Aim of the task => Please give an exact transcription of the records shown below.

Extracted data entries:
-- ==== Sys2Proof/Syntax.lean ====
section
/-! DEFINITION. The commands the block takes: one constructor of `Instr` per row of spec/opcode_table.json, and the types
of their operands. A pilot or vector instruction carries the cell and the fields of its 32-bit word that the row leaves
open (formats of R131 and R162); an event carries what tells it apart from the next event of its kind. -/

namespace Sys2Proof

/-- Format R (R162) of OPR and PARSE: `hi` is fn[10:6], the function code fn[5:0] is the row's. -/
structure RFmt where
  rd : BitVec 5
  ra : BitVec 5
  rb : BitVec 5
  hi : BitVec 5
deriving DecidableEq, Repr

/-- Format R of FOP (R173): `fmt` is fn[10:9], `hi` fn[8:6]. -/
structure FFmt where
  rd : BitVec 5
  ra : BitVec 5
  rb : BitVec 5
  fmt : BitVec 2
  hi : BitVec 3
deriving DecidableEq, Repr

/-- Format R of WOP (R178): `ty` is fn[10:7], `hi` fn[6]. -/
structure WFmt where
  rd : BitVec 5
  ra : BitVec 5
  rb : BitVec 5
  ty : BitVec 4
  hi : BitVec 1
deriving DecidableEq, Repr

/-- Format I (R162). -/
structure IFmt where
  rd : BitVec 5
  ra : BitVec 5
  imm : BitVec 16
deriving DecidableEq, Repr

/-- Format S (R162). -/
structure SFmt where
  rs : BitVec 5
  ra : BitVec 5
  imm : BitVec 16
deriving DecidableEq, Repr

/-- Format B (R162). -/
structure BFmt where
  ra : BitVec 5
  rb : BitVec 5
  imm : BitVec 16
deriving DecidableEq, Repr

/-- Format J (R162). -/
structure JFmt where
  imm : BitVec 26
deriving DecidableEq, Repr

/-- Format M (R162); sub is the row's. -/
structure MFmt where
  rd : BitVec 5
  hw : BitVec 2
  imm : BitVec 16
deriving DecidableEq, Repr

/-- Format BF (R162). -/
structure BfFmt where
  rd : BitVec 5
  ra : BitVec 5
  pos : BitVec 6
  lenm1 : BitVec 6
deriving DecidableEq, Repr

/-- Format SH (R162); `mid` is the field drawn 000000. -/
structure ShFmt where
  rd : BitVec 5
  ra : BitVec 5
  mid : BitVec 6
  shamt : BitVec 6
deriving DecidableEq, Repr

/-- Format RP (R162); `low` is the field drawn 000000. -/
structure RpFmt where
  rd : BitVec 5
  ra : BitVec 5
  rb : BitVec 5
  ew : BitVec 2
  low : BitVec 6
deriving DecidableEq, Repr

/-- Format FM (R162); `low` is the field drawn 00. -/
structure FmFmt where
  fd : BitVec 5
  fa : BitVec 5
  fb : BitVec 5
  fc : BitVec 5
  fmt : BitVec 2
  low : BitVec 2
deriving DecidableEq, Repr

/-- Format CV (R162); `low` is the field drawn 0x00. -/
structure CvFmt where
  rd : BitVec 5
  ra : BitVec 5
  src : BitVec 4
  dst : BitVec 4
  low : BitVec 8
deriving DecidableEq, Repr

/-- Format Y (R162); `rd` names the destination or the source. -/
structure YFmt where
  rd : BitVec 5
  ra : BitVec 5
  scope : BitVec 2
  imm : BitVec 12
deriving DecidableEq, Repr

/-- Format K (R162). -/
structure KFmt where
  rd : BitVec 5
  ra : BitVec 5
  imm : BitVec 10
deriving DecidableEq, Repr

/-- Format C (R162). -/
structure CFmt where
  rd : BitVec 5
  ra : BitVec 5
  rb : BitVec 5
  imm : BitVec 7
  entry : BitVec 4
deriving DecidableEq, Repr

/-- Format VR (R131). -/
structure VrFmt where
  vd : BitVec 5
  va : BitVec 5
  vb : BitVec 5
  mp : BitVec 4
  sc : BitVec 1
deriving DecidableEq, Repr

Answer to this problem =>
-- ==== Sys2Proof/Syntax.lean ====
section
/-! DEFINITION. The commands the block takes: one constructor of `Instr` per row of spec/opcode_table.json, and the types
of their operands. A pilot or vector instruction carries the cell and the fields of its 32-bit word that the row leaves
open (formats of R131 and R162); an event carries what tells it apart from the next event of its kind. -/

namespace Sys2Proof

/-- Format R (R162) of OPR and PARSE: `hi` is fn[10:6], the function code fn[5:0] is the row's. -/
structure RFmt where
  rd : BitVec 5
  ra : BitVec 5
  rb : BitVec 5
  hi : BitVec 5
deriving DecidableEq, Repr

/-- Format R of FOP (R173): `fmt` is fn[10:9], `hi` fn[8:6]. -/
structure FFmt where
  rd : BitVec 5
  ra : BitVec 5
  rb : BitVec 5
  fmt : BitVec 2
  hi : BitVec 3
deriving DecidableEq, Repr

/-- Format R of WOP (R178): `ty` is fn[10:7], `hi` fn[6]. -/
structure WFmt where
  rd : BitVec 5
  ra : BitVec 5
  rb : BitVec 5
  ty : BitVec 4
  hi : BitVec 1
deriving DecidableEq, Repr

/-- Format I (R162). -/
structure IFmt where
  rd : BitVec 5
  ra : BitVec 5
  imm : BitVec 16
deriving DecidableEq, Repr

/-- Format S (R162). -/
structure SFmt where
  rs : BitVec 5
  ra : BitVec 5
  imm : BitVec 16
deriving DecidableEq, Repr

/-- Format B (R162). -/
structure BFmt where
  ra : BitVec 5
  rb : BitVec 5
  imm : BitVec 16
deriving DecidableEq, Repr

/-- Format J (R162). -/
structure JFmt where
  imm : BitVec 26
deriving DecidableEq, Repr

/-- Format M (R162); sub is the row's. -/
structure MFmt where
  rd : BitVec 5
  hw : BitVec 2
  imm : BitVec 16
deriving DecidableEq, Repr

/-- Format BF (R162). -/
structure BfFmt where
  rd : BitVec 5
  ra : BitVec 5
  pos : BitVec 6
  lenm1 : BitVec 6
deriving DecidableEq, Repr

/-- Format SH (R162); `mid` is the field drawn 000000. -/
structure ShFmt where
  rd : BitVec 5
  ra : BitVec 5
  mid : BitVec 6
  shamt : BitVec 6
deriving DecidableEq, Repr

/-- Format RP (R162); `low` is the field drawn 000000. -/
structure RpFmt where
  rd : BitVec 5
  ra : BitVec 5
  rb : BitVec 5
  ew : BitVec 2
  low : BitVec 6
deriving DecidableEq, Repr

/-- Format FM (R162); `low` is the field drawn 00. -/
structure FmFmt where
  fd : BitVec 5
  fa : BitVec 5
  fb : BitVec 5
  fc : BitVec 5
  fmt : BitVec 2
  low : BitVec 2
deriving DecidableEq, Repr

/-- Format CV (R162); `low` is the field drawn 0x00. -/
structure CvFmt where
  rd : BitVec 5
  ra : BitVec 5
  src : BitVec 4
  dst : BitVec 4
  low : BitVec 8
deriving DecidableEq, Repr

/-- Format Y (R162); `rd` names the destination or the source. -/
structure YFmt where
  rd : BitVec 5
  ra : BitVec 5
  scope : BitVec 2
  imm : BitVec 12
deriving DecidableEq, Repr

/-- Format K (R162). -/
structure KFmt where
  rd : BitVec 5
  ra : BitVec 5
  imm : BitVec 10
deriving DecidableEq, Repr

/-- Format C (R162). -/
structure CFmt where
  rd : BitVec 5
  ra : BitVec 5
  rb : BitVec 5
  imm : BitVec 7
  entry : BitVec 4
deriving DecidableEq, Repr

/-- Format VR (R131). -/
structure VrFmt where
  vd : BitVec 5
  va : BitVec 5
  vb : BitVec 5
  mp : BitVec 4
  sc : BitVec 1
deriving DecidableEq, Repr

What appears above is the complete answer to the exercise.